Joe Brooks

Biographical details
- Born: June 2, 1922 Madison, Maine, U.S.
- Died: December 3, 1990 (aged 68) Jacksonville, Illinois, U.S.

Coaching career (HC unless noted)

Football
- 1946: Jacksonville HS (IL) (assistant)
- 1947–1952: Illinois College (assistant)
- 1955: Illinois College (assistant)
- 1956–1985: Illinois College

Basketball
- 1956–1958: Illinois College

Baseball
- 1948–1986: Illinois College

Administrative career (AD unless noted)
- 1956–1986: Illinois College

Head coaching record
- Overall: 112–127–9 (football) 16–29 (basketball) 196–427–6 (basketball)

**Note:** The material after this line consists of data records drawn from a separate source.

-- ==== Sys2Proof/Laws/Clusters.lean ====
section
/-! SUPPORT. What the operations on the clusters do to each cluster and to its ports. -/
namespace Sys2Proof.Machine
open Sys2Proof
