-- ==== Sys2Proof/Laws/Timebase.lean ====
section
/-! SUPPORT. What losing, regaining and switching a reference, a lock and LOCKLOSS do. -/
namespace Sys2Proof.Machine
open Sys2Proof
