-- ==== Sys2Proof/Laws/Lines.lean ====
section
/-! SUPPORT. How a line is executed and answered; what the steps of the links, the boot ROM and the stream port do. -/
namespace Sys2Proof.Machine
open Sys2Proof
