-- ==== Sys2Proof/Laws/SetLines.lean ====
section
/-! SUPPORT. How a SET line of one assignment runs, and the facts of the properties it names. -/
namespace Sys2Proof.Machine
open Sys2Proof
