-- ==== Sys2Proof/Laws/Sync.lean ====
section
/-! SUPPORT. What the train, the return pulse, the tracking and the step of the time-transfer port do. -/
namespace Sys2Proof.Machine
open Sys2Proof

Accomplishments and honors

Championships
- Football 3 Prairie College Conference (1959, 1961, 1965)

= Joe Brooks (coach) =

American sports coach, athletics administrator (1922–1990)

Everett Joseph Brooks (June 2, 1922 – December 3, 1990) was an American football, basketball, and baseball coach, athletics administrator, and educator. He served as the head football coach at Illinois College in Jacksonville, Illinois from 1956 to 1985, compiling a record of 112–127–9. Brooks was also the head baseball coach at Illinois College from 1948 to 1986, amassing a record for 196–427–6, and the school's head basketball coach for two seasons, from 1956 to 1958, tallying a mark of 16–29.

Brooks was born on June 2, 1922, in Madison, Maine, to William A. and Irene (Withee) Brooks. He attended Wilton Academy in Maine before studying at the University of Illinois from 1940 to 1943. The college career was interrupt by military during World War II, when he fought with the United States Army in North Africa, Siciy, and Italy. Brooks returned to Illinois after the war, earning a Bachelor of Science degree in 1946 and a Master of Science degree in physical education in 1950. From 1946 to 1947, Brooks was an assistant coach and economics and history teacher at Jacksonville High School in Jacksonville, Illinois. He was hired at Illinois College in 1947 as an assistant coach and physical education instructor. After a hiatus from 1953 to 1955, Brooks returned to Illinois College. The following year, he succeeded Al Miller as head football coach and athletic director. He remained in that position until retiring in 1986.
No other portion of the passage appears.